▶
/-- The types of loads (R344). -/
def loadTy (t : Ty) : Bool :=
  match t with
  | .dflt | .s8 | .s16 | .n8 | .n16 | .b8 | .b16 | .b32 | .b64 | .b128 => true
  | _ => false

/-- The types of stores (R344). -/
def storeTy (t : Ty) : Bool :=
  match t with
  | .dflt | .b8 | .b16 | .b32 | .b64 | .b128 => true
  | _ => false

/-- SCOPE and ORD of a load or store whose widest scope is `top` (R289, R344). -/
def strength (o : MemOp) (strong : Order) (local_ : Bool) : Bool :=
  match o.scope with
  | .none => o.ord == .rlx
  | .sys => false
  | .dev | .pod => !local_ && (o.ord == .rlx || o.ord == strong)
  | _ => o.ord == .rlx || o.ord == strong

/-- LD (R343, R344). -/
def wfLoad (o : MemOp) : Bool :=
  loadTy o.ty && o.sub == 0 && o.strength .acq false && regOf (o.ty.orElse .b32) o.d && o.a.isWide 2 &&
    o.b.isUnused && o.c.isUnusedC && o.ctl.holdOk false

/-- ST. -/
def wfStore (o : MemOp) : Bool :=
  storeTy o.ty && o.sub == 0 && o.strength .rel false && o.d.isUnused && o.a.isWide 2 &&
    valueOf (o.ty.orElse .b32) o.b && o.c.isUnusedC && o.ctl.holdOk false

/-- LDS (`local_`) and LDV: A is a value. -/
def wfWindowLoad (local_ : Bool) (o : MemOp) : Bool :=
  loadTy o.ty && o.sub.ule 1 && o.strength .acq local_ && regOf (o.ty.orElse .b32) o.d && o.a.isValue &&
    o.b.isUnused && o.c.isUnusedC

/-- STS (`local_`) and STV. -/
def wfWindowStore (local_ : Bool) (o : MemOp) : Bool :=
  storeTy o.ty && o.sub.ule 1 && o.strength .rel local_ && o.d.isUnused && o.a.isValue &&
    valueOf (o.ty.orElse .b32) o.b && o.c.isUnusedC

/-- CFLUSH, CINV and PREF, with the greatest SUB (R352). -/
def wfLine (top : BitVec 6) (o : MemOp) : Bool :=
  o.scope == .none && o.ord == .rlx && o.ty == .dflt && o.sub.ule top && o.d.isUnused && o.a.isWide 2 &&
    o.b.isUnused && o.c.isUnusedC && o.ctl.holdOk false

/-- MCAST (R353). -/
def wfMulticast (o : MemOp) : Bool :=
  (o.ty == .dflt || o.ty.isBits) && o.sub == 0 &&
    ((o.scope == .none && o.ord == .rlx) || (o.scope == .pod && o.ord == .rel)) && o.d.isRegMultiple 2 &&
    o.a.isWide 2 && valueOf (o.ty.orElse .b32) o.b && o.c.isWide 2 && o.ctl.holdOk false

end MemOp

namespace AtomicOp

/-- The pairs of operation and type of R346. -/
def pair (op : AtomOp) (t : Ty) : Bool :=
  match op with
  | .add => t == .b32 || t == .b64 || (t.isInt && 32 ≤ t.bits) || t == .f32
  | .min | .max => (t.isInt && 32 ≤ t.bits) || t == .f32
  | _ => t == .b32 || t == .b64

/-- SCOPE 1 to 6 (R346). -/
def strong (o : AtomicOp) : Bool := !(o.scope == .none) && !(o.scope == .sys)
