/-- A line's dirty bytes written back to the home, with their delta where the line has come to be guarded (R219); the line
stays, clean (R186). Poison goes with them (R265). -/
def writeBack (s : State) (c line : Nat) : State :=
  match Map.find (s.core c).l1 line with
  | none => s
  | some l =>
    if l.dirty = 0 then s
    else
      let t := (s.ownerOf c).getD 0
      let s := s.recallLine line
      let s := match s.guardAt t (64 * line) with
        | some (i, row) => s.guardedStore t i row (64 * line) (dirtyBytes l) noGroup none
        | none => s.homeWrite t (64 * line) (dirtyBytes l)
      let s := if l.bad then s.addPoison (64 * line) else s
      s.modCore c fun k =>
        { k with l1 := (Map.modify Line.empty (fun (x : Line) => { x with dirty := 0 }) k.l1 line),
                 fifo := k.fifo.erase line }

/-- The whole FIFO drained (R195). -/
def drainFifo (s : State) (c : Nat) : State := (s.core c).fifo.foldl (fun s line => s.writeBack c line) s

/-- Every clean byte of global-window lines invalidated (R195). -/
def invalidate (s : State) (c : Nat) : State :=
  s.modCore c fun k =>
    { k with l1 := (k.l1.filter fun e => e.2.dirty != 0).map fun e => (e.1, { e.2 with valid := e.2.dirty }) }

/-- A line fetched from the home: bytes not valid are filled (R186). -/
def fill (s : State) (c t line : Nat) : State :=
  let s := s.recallLine line
  let r := s.homeLine t line
  r.1.modCore c fun k =>
    let old := Map.get Line.empty k.l1 line
    let new := (List.range 64).foldl (fun (l : Line) i =>
      if old.valid.getLsbD i then l else l.setByte i (r.2.getD i 0)) old
    let bad := (old.bad && old.valid != 0) || (s.keyFits t line && s.poisoned (64 * line))
    { k with l1 := Map.put line { new with bad } k.l1 }

/-- The L1 copy of bytes just performed at the home is updated and clean (R186, R195). -/
def updateCopy (s : State) (c a : Nat) (bs : List Byte) : State :=
  match Map.find (s.core c).l1 (a / 64) with
  | none => s
  | some l =>
    let new := (List.range bs.length).foldl (fun (l : Line) i =>
      let l := l.setByte (a % 64 + i) (bs.getD i 0)
      { l with dirty := l.dirty &&& ~~~(laneBit (a % 64 + i)), bad := l.bad && bs.length != 64 }) l
    s.modCore c fun k =>
      { k with l1 := Map.put (a / 64) new k.l1, fifo := if new.dirty = 0 then k.fifo.erase (a / 64) else k.fifo }

/-- A store into the L1: the line becomes dirty and enters the FIFO, whose head gives way when it is full (R187). -/
def writeL1 (s : State) (c t a : Nat) (bs : List Byte) : State :=
  let line := a / 64
  let s := if (Map.find (s.core c).l1 line).isNone then s.fill c t line else s
  let l := Map.get Line.empty (s.core c).l1 line
  let s :=
    if l.dirty = 0 then
      let s :=
        if Config.fifoDepth ≤ (s.core c).fifo.length then
          match (s.core c).fifo with
          | [] => s
          | h :: _ => s.writeBack c h
        else s
      s.modCore c fun k => { k with fifo := k.fifo ++ [line] }
    else s
  let new := (List.range bs.length).foldl (fun (l : Line) i =>
    let l := l.setByte (a % 64 + i) (bs.getD i 0)
    { l with dirty := l.dirty ||| laneBit (a % 64 + i), bad := l.bad && bs.length != 64 }) (Map.get Line.empty (s.core c).l1 line)
  s.modCore c fun k => { k with l1 := Map.put line new k.l1 }

/-! ### Writes at the home (R219) -/

/-- A local write performed at its home, guarded or not. -/
def performHome (s : State) (t a : Nat) (bs : List Byte) (gid : Nat) : State :=
  let s := s.recallLine (a / 64)
  match s.guardAt t a with
  | some (i, row) => s.guardedStore t i row a (bs.map some) gid none
  | none => s.homeWrite t a (bs.map some)

/-! ### The store buffer (R186, R195) -/

/-- A store leaves the store buffer. -/
def performStore (s : State) (c : Nat) (e : BufStore) : State :=
  let t := (s.group e.gid).tenant
  if e.home || (s.guardAt t e.place).isSome || !cacheable (placeHome e.place) || !s.hasCache c then
    (s.performHome t e.place e.bytes e.gid).updateCopy c e.place e.bytes
  else s.writeL1 c t e.place e.bytes

/-- Two byte ranges overlap. -/
def overlaps (a n b m : Nat) : Bool := decide (a < b + m) && decide (b < a + n)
◀
▶ YOUR GOAL
Your task is to quote all of the data word for word.

▶ ANSWER TO THIS PROBLEM
/-- The types of loads (R344). -/
def loadTy (t : Ty) : Bool :=
  match t with
  | .dflt | .s8 | .s16 | .n8 | .n16 | .b8 | .b16 | .b32 | .b64 | .b128 => true
  | _ => false

/-- The types of stores (R344). -/
def storeTy (t : Ty) : Bool :=
  match t with
  | .dflt | .b8 | .b16 | .b32 | .b64 | .b128 => true
  | _ => false

/-- SCOPE and ORD of a load or store whose widest scope is `top` (R289, R344). -/
def strength (o : MemOp) (strong : Order) (local_ : Bool) : Bool :=
  match o.scope with
  | .none => o.ord == .rlx
  | .sys => false
  | .dev | .pod => !local_ && (o.ord == .rlx || o.ord == strong)
  | _ => o.ord == .rlx || o.ord == strong

/-- LD (R343, R344). -/
def wfLoad (o : MemOp) : Bool :=
  loadTy o.ty && o.sub == 0 && o.strength .acq false && regOf (o.ty.orElse .b32) o.d && o.a.isWide 2 &&
    o.b.isUnused && o.c.isUnusedC && o.ctl.holdOk false

/-- ST. -/
def wfStore (o : MemOp) : Bool :=
  storeTy o.ty && o.sub == 0 && o.strength .rel false && o.d.isUnused && o.a.isWide 2 &&
    valueOf (o.ty.orElse .b32) o.b && o.c.isUnusedC && o.ctl.holdOk false

/-- LDS (`local_`) and LDV: A is a value. -/
def wfWindowLoad (local_ : Bool) (o : MemOp) : Bool :=
  loadTy o.ty && o.sub.ule 1 && o.strength .acq local_ && regOf (o.ty.orElse .b32) o.d && o.a.isValue &&
    o.b.isUnused && o.c.isUnusedC

/-- STS (`local_`) and STV. -/
def wfWindowStore (local_ : Bool) (o : MemOp) : Bool :=
  storeTy o.ty && o.sub.ule 1 && o.strength .rel local_ && o.d.isUnused && o.a.isValue &&
    valueOf (o.ty.orElse .b32) o.b && o.c.isUnusedC

/-- CFLUSH, CINV and PREF, with the greatest SUB (R352). -/
def wfLine (top : BitVec 6) (o : MemOp) : Bool :=
  o.scope == .none && o.ord == .rlx && o.ty == .dflt && o.sub.ule top && o.d.isUnused && o.a.isWide 2 &&
    o.b.isUnused && o.c.isUnusedC && o.ctl.holdOk false

/-- MCAST (R353). -/
def wfMulticast (o : MemOp) : Bool :=
  (o.ty == .dflt || o.ty.isBits) && o.sub == 0 &&
    ((o.scope == .none && o.ord == .rlx) || (o.scope == .pod && o.ord == .rel)) && o.d.isRegMultiple 2 &&
    o.a.isWide 2 && valueOf (o.ty.orElse .b32) o.b && o.c.isWide 2 && o.ctl.holdOk false

end MemOp

namespace AtomicOp

/-- The pairs of operation and type of R346. -/
def pair (op : AtomOp) (t : Ty) : Bool :=
  match op with
  | .add => t == .b32 || t == .b64 || (t.isInt && 32 ≤ t.bits) || t == .f32
  | .min | .max => (t.isInt && 32 ≤ t.bits) || t == .f32
  | _ => t == .b32 || t == .b64

/-- SCOPE 1 to 6 (R346). -/
def strong (o : AtomicOp) : Bool := !(o.scope == .none) && !(o.scope == .sys)
/-- A line's dirty bytes written back to the home, with their delta where the line has come to be guarded (R219); the line
stays, clean (R186). Poison goes with them (R265). -/
def writeBack (s : State) (c line : Nat) : State :=
  match Map.find (s.core c).l1 line with
  | none => s
  | some l =>
    if l.dirty = 0 then s
    else
      let t := (s.ownerOf c).getD 0
      let s := s.recallLine line
      let s := match s.guardAt t (64 * line) with
        | some (i, row) => s.guardedStore t i row (64 * line) (dirtyBytes l) noGroup none
        | none => s.homeWrite t (64 * line) (dirtyBytes l)
      let s := if l.bad then s.addPoison (64 * line) else s
      s.modCore c fun k =>
        { k with l1 := (Map.modify Line.empty (fun (x : Line) => { x with dirty := 0 }) k.l1 line),
                 fifo := k.fifo.erase line }

/-- The whole FIFO drained (R195). -/
def drainFifo (s : State) (c : Nat) : State := (s.core c).fifo.foldl (fun s line => s.writeBack c line) s

/-- Every clean byte of global-window lines invalidated (R195). -/
def invalidate (s : State) (c : Nat) : State :=
  s.modCore c fun k =>
    { k with l1 := (k.l1.filter fun e => e.2.dirty != 0).map fun e => (e.1, { e.2 with valid := e.2.dirty }) }

/-- A line fetched from the home: bytes not valid are filled (R186). -/
def fill (s : State) (c t line : Nat) : State :=
  let s := s.recallLine line
  let r := s.homeLine t line
  r.1.modCore c fun k =>
    let old := Map.get Line.empty k.l1 line
    let new := (List.range 64).foldl (fun (l : Line) i =>
      if old.valid.getLsbD i then l else l.setByte i (r.2.getD i 0)) old
    let bad := (old.bad && old.valid != 0) || (s.keyFits t line && s.poisoned (64 * line))
    { k with l1 := Map.put line { new with bad } k.l1 }

/-- The L1 copy of bytes just performed at the home is updated and clean (R186, R195). -/
def updateCopy (s : State) (c a : Nat) (bs : List Byte) : State :=
  match Map.find (s.core c).l1 (a / 64) with
  | none => s
  | some l =>
    let new := (List.range bs.length).foldl (fun (l : Line) i =>
      let l := l.setByte (a % 64 + i) (bs.getD i 0)
      { l with dirty := l.dirty &&& ~~~(laneBit (a % 64 + i)), bad := l.bad && bs.length != 64 }) l
    s.modCore c fun k =>
      { k with l1 := Map.put (a / 64) new k.l1, fifo := if new.dirty = 0 then k.fifo.erase (a / 64) else k.fifo }

/-- A store into the L1: the line becomes dirty and enters the FIFO, whose head gives way when it is full (R187). -/
def writeL1 (s : State) (c t a : Nat) (bs : List Byte) : State :=
  let line := a / 64
  let s := if (Map.find (s.core c).l1 line).isNone then s.fill c t line else s
  let l := Map.get Line.empty (s.core c).l1 line
  let s :=
    if l.dirty = 0 then
      let s :=
        if Config.fifoDepth ≤ (s.core c).fifo.length then
          match (s.core c).fifo with
          | [] => s
          | h :: _ => s.writeBack c h
        else s
      s.modCore c fun k => { k with fifo := k.fifo ++ [line] }
    else s
  let new := (List.range bs.length).foldl (fun (l : Line) i =>
    let l := l.setByte (a % 64 + i) (bs.getD i 0)
    { l with dirty := l.dirty ||| laneBit (a % 64 + i), bad := l.bad && bs.length != 64 }) (Map.get Line.empty (s.core c).l1 line)
  s.modCore c fun k => { k with l1 := Map.put line new k.l1 }

/-! ### Writes at the home (R219) -/

/-- A local write performed at its home, guarded or not. -/
def performHome (s : State) (t a : Nat) (bs : List Byte) (gid : Nat) : State :=
  let s := s.recallLine (a / 64)
  match s.guardAt t a with
  | some (i, row) => s.guardedStore t i row a (bs.map some) gid none
  | none => s.homeWrite t a (bs.map some)

/-! ### The store buffer (R186, R195) -/

/-- A store leaves the store buffer. -/
def performStore (s : State) (c : Nat) (e : BufStore) : State :=
  let t := (s.group e.gid).tenant
  if e.home || (s.guardAt t e.place).isSome || !cacheable (placeHome e.place) || !s.hasCache c then
    (s.performHome t e.place e.bytes e.gid).updateCopy c e.place e.bytes
  else s.writeL1 c t e.place e.bytes

/-- Two byte ranges overlap. -/
def overlaps (a n b m : Nat) : Bool := decide (a < b + m) && decide (b < a + n)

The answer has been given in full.